Asked almost 4 years ago - Seattle, WA

In a parenting plan when it comes to Scheduled Residential Time does this mean that this pertains to school or extra curricular activities and that the parent that the child "resides" with on that particular day can bar the other parent from volunteering at school or having lunch with the child on that particular day or has to have that parents permission to attend? This would also pertain to one parent attending their childs baseball game, for example, on the other parents "reidential time"? Could they attend or need the permission of the residing parent to attend all extra curricular activies?

Additional information

There is no restraining order. And in this particular parenting plan it does not address extra curricular activities and school; It just states under Residential Schedule and then under School Schedule The child shall reside with the father on a certain day after school until a certain day either on the week-end or until the start of school.........one parent is claiming that you cannot volunteer see the child at school, even if they(the residential parent) aren't there physically because it is that persons "residential time" or you need their permission to even be there. This is also pertaining to extra curricular activities.

Attorney answers (2)

  1. Lauren Elizabeth Trent

    Contributor Level 7

    Answered . Generally speaking, it does not mean that you need permission to attend activities during the other parent's residential time.

    It is possible that the language of your particular parenting plan could say something else. Especially if you and the other parent created the parenting plan by agreement. You should read it carefully and/or speak with an attorney to determine if this is the case.

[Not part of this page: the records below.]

/-- What of a bound slot a join or a stand-by leaves, up to its waiting join. -/
theorem Taken.binds (h : Taken s q 0x11 p) (hm : mayJoin s.eng p (joinTable s.mem s.eng p table) = true) :
    joinless (getV (runCmd q 0x11 s (joinCmd s.mem table)).eng (pkValley p)) =
      joinless (boundValley (popHead s.eng q) (cmdOf q p) p (joinTable s.mem s.eng p table)) ∧
    (∀ w, w ≠ pkValley p → getV (runCmd q 0x11 s (joinCmd s.mem table)).eng w = getV s.eng w) ∧
    (runCmd q 0x11 s (joinCmd s.mem table)).eng.regions = s.eng.regions ∧
    (runCmd q 0x11 s (joinCmd s.mem table)).eng.spill = s.eng.spill := by
  have htable := joinTable_popHead s.mem s.eng q p table
  have hcmd : joinCmd s.mem table (popHead s.eng q) (cmdOf q p) p = _ :=
    joinCmd_of_may (by rw [htable, mayJoin_popHead]; exact hm)
  obtain ⟨-, -, ha⟩ := h.runs (joinCmd s.mem table)
  obtain ⟨hr, hs, -⟩ := slotBegun_kept (popHead s.eng q) (cmdOf q p) p (joinTable s.mem s.eng p table)
  have hv := getV_slotBegun (popHead s.eng q) (cmdOf q p) p (joinTable s.mem s.eng p table)
  have hne (w : Nat) (hw : w ≠ pkValley p) := getV_slotBegun_ne (popHead s.eng q) (cmdOf q p) p (joinTable s.mem s.eng p table) hw
  rw [hcmd, htable] at ha
  rw [← popHead_regions s.eng q, ← popHead_spill s.eng q, ← hr, ← hs, ← hv]
  simp only [popHead_getV] at hne
  generalize slotBegun (popHead s.eng q) (cmdOf q p) p (joinTable s.mem s.eng p table) = f at ha hne ⊢
  split at ha
  · have hans : OnlyAnswers f _ := (onlyAnswers_reply _ _ _ _ _).trans ha
    exact ⟨congrArg joinless (hans.getV _), fun w hw => (hans.getV w).trans (hne w hw), hans.regions, hans.spill⟩
  · cases hw : (getV f (pkValley p)).joinWait with
    | none =>
      have hsend : sendHellos f (pkValley p) = f := by simp only [sendHellos, hw]
      rw [hsend] at ha
      exact ⟨congrArg joinless (ha.getV _), fun w hw => (ha.getV w).trans (hne w hw), ha.regions, ha.spill⟩
    | some w =>
      rw [sendHellos_of_wait hw] at ha
      refine ⟨?_, fun w hw => (ha.getV w).trans ((getV_updV_ne _ _ hw).trans (hne w hw)), ha.regions, ha.spill⟩
      rw [ha.getV, getV_updV_same]
      rfl

theorem joinWait_boundValley (e : Eng) (c : Cmd) {t : List Member × W64} (hb : bit t.2 (pkf p 1 0 6) = true) :
    (boundValley e c p t).joinWait = some (joinBegun e c) := if_neg (by rw [hb]; exact Bool.false_ne_true)

/-- A joining slot sends one hello to every other live member. -/
theorem Taken.joins (h : Taken s q 0x11 p) (hm : mayJoin s.eng p (joinTable s.mem s.eng p table) = true)
    (hb : bit (joinTable s.mem s.eng p table).2 (pkf p 1 0 6) = true) :
    ((getV (runCmd q 0x11 s (joinCmd s.mem table)).eng (pkValley p)).joinWait.map (·.cmd)) = some (cmdOf q p) ∧
    (runCmd q 0x11 s (joinCmd s.mem table)).eng.io.ctlOut = s.eng.io.ctlOut ++
      (othersLive (getV (runCmd q 0x11 s (joinCmd s.mem table)).eng (pkValley p))).map fun i =>
        ({ v := pkValley p, node := nodeOf (getV (runCmd q 0x11 s (joinCmd s.mem table)).eng (pkValley p)) i
           tag := (getV s.eng (pkValley p)).tag, from_ := pkf p 1 0 6, dest := i, epoch := pkw p 3
           msg := .hello (helloOf (runCmd q 0x11 s (joinCmd s.mem table)).eng (pkValley p)
             (othersLive (getV (runCmd q 0x11 s (joinCmd s.mem table)).eng (pkValley p))).isEmpty false
             (BitVec.ofNat 32 (pkf p 4 0 32))) } : CtlOut) := by
  obtain ⟨hview, -, hregs, -⟩ := h.binds hm
  have htable := joinTable_popHead s.mem s.eng q p table
  have hcmd : joinCmd s.mem table (popHead s.eng q) (cmdOf q p) p = _ :=
    joinCmd_of_may (by rw [htable, mayJoin_popHead]; exact hm)
  obtain ⟨-, -, ha⟩ := h.runs (joinCmd s.mem table)
  obtain ⟨hr, -, hio⟩ := slotBegun_kept (popHead s.eng q) (cmdOf q p) p (joinTable s.mem s.eng p table)
  have hv := getV_slotBegun (popHead s.eng q) (cmdOf q p) p (joinTable s.mem s.eng p table)
  have hwait := joinWait_boundValley (p := p) (popHead s.eng q) (cmdOf q p) hb
  have htag : (boundValley (popHead s.eng q) (cmdOf q p) p (joinTable s.mem s.eng p table)).tag =
      (getV s.eng (pkValley p)).tag := (congrArg Valley.tag (popHead_getV s.eng q (pkValley p)) :)
  have hout : (popHead s.eng q).io.ctlOut = s.eng.io.ctlOut := (onlyCorrects_readHead s.eng q).ctlOut
  have hself : (boundValley (popHead s.eng q) (cmdOf q p) p (joinTable s.mem s.eng p table)).self = pkf p 1 0 6 := rfl
  have hfirst : (boundValley (popHead s.eng q) (cmdOf q p) p (joinTable s.mem s.eng p table)).firstEpoch = pkw p 3 := rfl
  have hbase : (boundValley (popHead s.eng q) (cmdOf q p) p (joinTable s.mem s.eng p table)).base =
    BitVec.ofNat 32 (pkf p 4 0 32) := rfl
  rw [hcmd, htable, if_neg (by rw [hb]; exact Bool.false_ne_true)] at ha
  rw [popHead_regions] at hr
  rw [← hv] at hview hwait htag hself hfirst hbase
  generalize slotBegun (popHead s.eng q) (cmdOf q p) p (joinTable s.mem s.eng p table) = f at *
  generalize (runCmd q 0x11 s (joinCmd s.mem table)).eng = g at *
  rw [sendHellos_of_wait hwait] at ha
  have hothers : othersLive (getV g (pkValley p)) = othersLive (getV f (pkValley p)) :=
    read_view hview othersLive fun _ => rfl
  have hnode (i : Nat) : nodeOf (getV g (pkValley p)) i = nodeOf (getV f (pkValley p)) i :=
    read_view hview (nodeOf · i) fun _ => rfl
  have hhello := helloOf_congr (e := f) (f := g) (hregs.trans hr.symm) hview
  refine ⟨?_, ha.ctlOut.trans ?_⟩
  · rw [ha.getV, getV_updV_same]
    rfl
  · show f.io.ctlOut ++ _ = _
    rw [hio, hout, hothers]
    refine congrArg _ (List.map_congr_left fun i _ => ?_)
    rw [hnode, hhello, ← htag, ← hself, ← hfirst, ← hbase]
    exact congrArg (fun b => ctlTo (getV f (pkValley p)) (pkValley p) i (getV f (pkValley p)).firstEpoch
      (.hello (helloOf f (pkValley p) b false (getV f (pkValley p)).base))) (all_bit_zero _)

    If there is a protection order/restraining order in place that restricts contact with the children or the other parent, the parent subject to the order should seek legal advice before seeking contact with the children that is not expressly granted in the parenting plan.

  2. Janet M. Watson

    Contributor Level 9

    Answered . You should review the "Alternative Dispute Resolution" provisions of your Plan and consider initiating mediation, arbitration or other ADR designated in the Plan. As I understand it, the other parent believes that you should be excluded from school and other child activities on the "other parent's" time. If your Plan is silent on this issue, and there are no legal restraining orders in place, this strikes me as a "plan implementation" issue best addressed by ADR. In fact if it is an "implementation" issue and there IS an ADR provision (towards the end of your WA Plan) you would be required to attempt to solve the problem by ADR before asking a court for relief.